-- ==== Sys2Proof/Tests/Slice0.lean ====
section
/-! SUPPORT. The smoke tests of the model: ill-formed commands that WellFormed refuses, small facts of single commands taken from the
rules, and for every statement that has hypotheses a named theorem with states and operands that meet them. -/

namespace Sys2Proof.Tests

open Sys2Proof Sys2Proof.Machine

set_option Elab.async false

/-! ### Well-formed and ill-formed commands -/

/-- A frame of eight idle symbols. -/
def idleFrame : DlFrame := ⟨List.replicate 8 ⟨true, 0xBC, false⟩, 65535⟩

theorem test_wf_frame : (Instr.downlinkFrame .a idleFrame).wf = true := by decide
theorem test_wf_frame_short : (Instr.downlinkFrame .a { idleFrame with syms := idleFrame.syms.take 7 }).wf = false := by decide
theorem test_wf_frame_phase : (Instr.downlinkFrame .b { idleFrame with phase := 65536 }).wf = false := by decide
theorem test_wf_training_short : (Instr.trainingFrame .a { idleFrame with syms := [] }).wf = false := by decide
theorem test_wf_training_phase : (Instr.trainingFrame .a { idleFrame with phase := 65536 }).wf = false := by decide
theorem test_wf_slot_tap : (Instr.slotAdvance { taps := [⟨384, 0, 0⟩] }).wf = false := by decide
theorem test_wf_slot_eyeA : (Instr.slotAdvance { eyeA := 81 }).wf = false := by decide
theorem test_wf_slot_eyeB : (Instr.slotAdvance { eyeB := 81 }).wf = false := by decide
theorem test_wf_slot : (Instr.slotAdvance { taps := [⟨383, -1, 1⟩], eyeA := 80, eyeB := 80 }).wf = true := by decide
theorem test_wf_boundary_tap : (Instr.orbitBoundary { taps := [⟨384, 0, 0⟩] }).wf = false := by decide
theorem test_wf_boundary_eyeA : (Instr.orbitBoundary { eyeA := 81 }).wf = false := by decide
theorem test_wf_boundary_eyeB : (Instr.orbitBoundary { eyeB := 81 }).wf = false := by decide
theorem test_wf_oasis_channel : (Instr.oasisStart [⟨384, 0, 0⟩]).wf = false := by decide
theorem test_wf_oasis_twice : (Instr.oasisStart [⟨5, 0, 0⟩, ⟨5, 1, 2⟩]).wf = false := by decide
theorem test_wf_rotation_channel : (Instr.rotationEnd [(384, 0)]).wf = false := by decide
theorem test_wf_rotation_twice : (Instr.rotationEnd [(3, 0), (3, 1)]).wf = false := by decide
theorem test_wf_diag_column : (Instr.pulserDiagnostics [15] []).wf = false := by decide
theorem test_wf_diag_row : (Instr.pulserDiagnostics [] [7]).wf = false := by decide
theorem test_wf_diag : (Instr.pulserDiagnostics [14] [6]).wf = true := by decide
theorem test_wf_pulse : (Instr.flintLeadingEdge 0 0 24000 1000).wf = false := by decide
theorem test_wf_pin_instant : (Instr.trigInEdge 46875 false).wf = false := by decide
theorem test_wf_rail_loss : (Instr.railLoss .vddio 1800).wf = false := by decide
theorem test_wf_rail_return : (Instr.railReturn .vddlA 850).wf = false := by decide
theorem test_wf_echo : (Instr.probeEcho 65536).wf = false := by decide
theorem test_wf_i2c_write : (Instr.i2cWriteTransaction [] 0x60).wf = false := by decide
theorem test_wf_i2c_read : (Instr.i2cReadTransaction 0 0x60).wf = false := by decide
theorem test_wf_verify_low : (Instr.verifyError 0 0x1F).wf = false := by decide
theorem test_wf_verify_high : (Instr.verifyError 0 0x26).wf = false := by decide
theorem test_wf_ingress : (Instr.mgFrameReceive [] 0).wf = false := by decide

/-- The table gives no command any bits, so no word spells one. -/
theorem test_no_word_spells_a_command : decodeTableWord 8 0xFF = none := by decide

/-! ### States -/

/-- Out of the POR in stage 5: the supplies present, CK_CORE and the crystal running. -/
def upPw : Power :=
  { State.reset.pw with por := false, released := true, vddlA := true, vddlB := true, xtal := true, xtalLost := false, coreRun := true,
                        coreEver := true, stage := 5 }

def up : State := { State.reset with pw := upPw }

/-- The counter LOCKED at a slot. -/
def locked (n : Nat) (s : State) : State := { s with orb := { s.orb with st := .locked, slot := n } }

/-- Trunk A holds the token. -/
def tokA (s : State) : State := { s with sup := { s.sup with tok0 := 1, tok1 := 1, tok2 := 1 } }

/-- Register words in force. -/
def withRegs (l : List (Nat × Nat)) (s : State) : State :=
  { s with fab := { s.fab with regs := l.map (fun e => (e.1, ⟨BitVec.ofNat 32 e.2, BitVec.ofNat 32 e.2, BitVec.ofNat 32 e.2⟩)) } }

/-- The oldest due frame of downlink A. -/
def withDue (d : Due) (s : State) : State := { s with dlA := { s.dlA with due := [d] } }

def modPw (f : Power → Power) (s : State) : State := { s with pw := f s.pw }

theorem canonical_of (s : State)
    (h : (keysFrom 0 s.fab.regs && keysFrom 0 s.fab.pages && s.fab.pages.all (fun e => keysFrom 0 e.2.tally) && ramWf 0 s.orb.live
      && ramWf 0 s.orb.shadow && ramWf 0 s.ring && ramWf 0xFF s.slow.flash) = true) : Canonical s := by
  simp only [Bool.and_eq_true, List.all_eq_true] at h
  obtain ⟨⟨⟨⟨⟨⟨h1, h2⟩, h3⟩, h4⟩, h5⟩, h6⟩, h7⟩ := h
  exact ⟨h1, h2, h3, h4, h5, h6, h7⟩

theorem shaped_of (s : State)
    (h : (s.conv.length == 384 && s.chan.length == 384 && s.flint.length == 384 && s.fout.length == 7 && s.seams.length == 6
      && s.ser.qs.length == 32 && s.fab.masters.length == 4) = true) : Shaped s := by
  simp only [Bool.and_eq_true, beq_iff_eq] at h
  obtain ⟨⟨⟨⟨⟨⟨h1, h2⟩, h3⟩, h4⟩, h5⟩, h6⟩, h7⟩ := h
  exact ⟨h1, h2, h3, h4, h5, h6, h7⟩

theorem serves_of (s : State) (m : Master) (p : Nat)
    (h : (pageRuns s p && (openGuard s m p).isNone && (pageSt s p).posted.isNone) = true) : Serves s m p := by
  simp only [Bool.and_eq_true, Option.isNone_iff_eq_none] at h
  exact ⟨h.1.1, h.1.2, h.2⟩

theorem clocked_of (s : State)
    (h : ((!s.pw.por || (!s.pw.coreRun && !s.pw.xtal)) && (!s.pw.coreRun || (s.pw.vdda && s.pw.coreEver)) && (!s.pw.xtal || s.pw.vdda)
      && (s.pw.por || s.pw.released)) = true) : Clocked s := by
  constructor <;> revert h <;> cases s.pw.por <;> cases s.pw.coreRun <;> cases s.pw.xtal <;> simp <;> grind

/-! ### Witnesses: power, start-up, orbit -/

theorem wit_StepRunsTheFrontCommand : ({ up with pending := [.nop, .arm] } : State).pending = .nop :: [.arm] := rfl

theorem wit_EmptyQueueLetsOneCoreCyclePass :
    (up.pending = [] ∧ up.pw.coreRun = true ∧ up.pw.cyc + 1 < up.pw.slotLen) ∧
    (∃ s : State, s.pending = [] ∧ s.pw.coreRun = true ∧ s.pw.slotLen ≤ s.pw.cyc + 1) ∧
    (State.reset.pending = [] ∧ State.reset.pw.coreRun = false) :=
  ⟨by decide, ⟨modPw (fun p => { p with cyc := 7 }) up, by decide⟩, by decide⟩

/-- The first step from a sound state: a NOP. -/
theorem wit_step_next (s : State) (h : s.pending = [.nop]) : ∃ t, step s = .next t := by
  refine ⟨{ s with pending := [] }, ?_⟩
  simp only [step, h]; rfl

theorem wit_QueueIsTheSendersAlone : ∃ t, exec .nop up = .next t := ⟨up, rfl⟩

theorem wit_ClocksAndSuppliesAgree : ∃ s t : State, Clocked s ∧ step s = .next t ∧ s.pw.coreRun = true :=
  let ⟨t, h⟩ := wit_step_next { up with pending := [.nop] } rfl
  ⟨_, t, clocked_of _ (by decide), h, by decide⟩

theorem wit_EveryUnitStaysInPlace : ∃ s t : State, Shaped s ∧ step s = .next t ∧ s.pw.coreRun = true :=
  let ⟨t, h⟩ := wit_step_next { up with pending := [.nop] } rfl
  ⟨_, t, shaped_of _ (by decide +kernel), h, by decide⟩

theorem wit_MemoriesStayCanonical : ∃ s t : State, Canonical s ∧ step s = .next t ∧ s.fab.regs ≠ [] :=
  let ⟨t, h⟩ := wit_step_next (withRegs [(0x03040, 1024), (0xFFFFC, 1)] { up with pending := [.nop] }) rfl
  ⟨_, t, canonical_of _ (by decide), h, by decide⟩

theorem wit_SparseMemoryReadAfterWrite : ramWf 0xFF [(0, (1 : Byte)), (7, 2)] = true ∧ (7 : Nat) ≠ 6 := by decide

theorem wit_PowerOnResetHoldsAndReleases :
    (State.reset.pw.released = false ∧ up.pw.released = true ∧ up.pw.por = false) ∧
    (State.reset.pw.por = true ∧ State.reset.pw.vdd = true ∧ State.reset.pw.vddioPor = true) ∧
    (∃ s : State, s.pw.por = true ∧ s.pw.vdd = true ∧ s.pw.released = true) ∧ (∃ s : State, s.pw.por = true ∧ s.pw.vdd = false) :=
  ⟨by decide, by decide, ⟨modPw (fun p => { p with released := true }) State.reset, by decide⟩,
    modPw (fun p => { p with vdd := false }) State.reset, by decide⟩

/-- Stage 1, the first thing out of the POR. -/
def stage1 : State := modPw (fun p => { p with por := false, released := true, stage := 1 }) State.reset

/-- A flash with the boot header alone (R370), and one whose user slot 0 has eight records of 0xFF bytes and GEN 1 (R371). -/
def bootFlash : Ram Byte :=
  (List.range 16).zip (([0x54, 0x59, 0x4D, 0x52, 1, 0, 0, 0x10, 0, 0, 0, 0] : List Byte) ++
    leBytes 4 (crc32 [0x54, 0x59, 0x4D, 0x52, 1, 0, 0, 0x10, 0, 0, 0, 0]))
def slotFlash : Ram Byte :=
  bootFlash ++ ((List.range 4).map (· + 0x1004)).zip (leBytes 4 1)
    ++ ((List.range 4).map (· + 0x10FC)).zip (leBytes 4 (crc32 (List.replicate 4 (0xFF : Byte) ++ [1, 0, 0, 0] ++ List.replicate 244 0xFF)))
    ++ (List.range 8).flatMap (fun r =>
      ((List.range 4).map (· + 0x11FC + 0x100 * r)).zip (leBytes 4 (crc32 (List.replicate 252 (0xFF : Byte)))))
def withFlash (f : Ram Byte) (s : State) : State := { s with slow := { s.slow with flash := f } }
/-- The state pickSlot sees. -/
def based (s : State) : State := { s with slow := { s.slow with usrBase := leNat (flashBytes s 6 3) } }

theorem wit_StartupLoadReportsTheStores :
    (stage1.pw.por = false ∧ stage1.pw.stage < 3 ∧ bootHdrOk stage1 0 = false) ∧
    (bootHdrOk (withFlash bootFlash stage1) 0x123456 = true ∧ pickSlot (based (withFlash bootFlash stage1)) = none) ∧
    (bootHdrOk (withFlash slotFlash stage1) 0x123456 = true ∧ pickSlot (based (withFlash slotFlash stage1)) = some (0, 1)) := by
  decide +kernel

/-- Stage 4 before the first lock: only trunk B's forwarded clock is good. -/
def stage4 : State :=
  { stage1 with pw := { stage1.pw with stage := 4, vddlA := true, vddlB := true }, lnB := { stage1.lnB with fwdPres := true, fwdOk := true, fwdCnt := 1480 } }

● ● ● ●

= WORK TO COMPLETE =
Look above for the line holding "theorem wit_ClocksAndSuppliesAgree : ∃" and the line holding "(State.reset.pw.por = true". Retype both, and every line between them, word for word and nothing else.

= RESPONSE =
theorem wit_ClocksAndSuppliesAgree : ∃ s t : State, Clocked s ∧ step s = .next t ∧ s.pw.coreRun = true :=
  let ⟨t, h⟩ := wit_step_next { up with pending := [.nop] } rfl
  ⟨_, t, clocked_of _ (by decide), h, by decide⟩

theorem wit_EveryUnitStaysInPlace : ∃ s t : State, Shaped s ∧ step s = .next t ∧ s.pw.coreRun = true :=
  let ⟨t, h⟩ := wit_step_next { up with pending := [.nop] } rfl
  ⟨_, t, shaped_of _ (by decide +kernel), h, by decide⟩

theorem wit_MemoriesStayCanonical : ∃ s t : State, Canonical s ∧ step s = .next t ∧ s.fab.regs ≠ [] :=
  let ⟨t, h⟩ := wit_step_next (withRegs [(0x03040, 1024), (0xFFFFC, 1)] { up with pending := [.nop] }) rfl
  ⟨_, t, canonical_of _ (by decide), h, by decide⟩

theorem wit_SparseMemoryReadAfterWrite : ramWf 0xFF [(0, (1 : Byte)), (7, 2)] = true ∧ (7 : Nat) ≠ 6 := by decide

theorem wit_PowerOnResetHoldsAndReleases :
    (State.reset.pw.released = false ∧ up.pw.released = true ∧ up.pw.por = false) ∧
    (State.reset.pw.por = true ∧ State.reset.pw.vdd = true ∧ State.reset.pw.vddioPor = true) ∧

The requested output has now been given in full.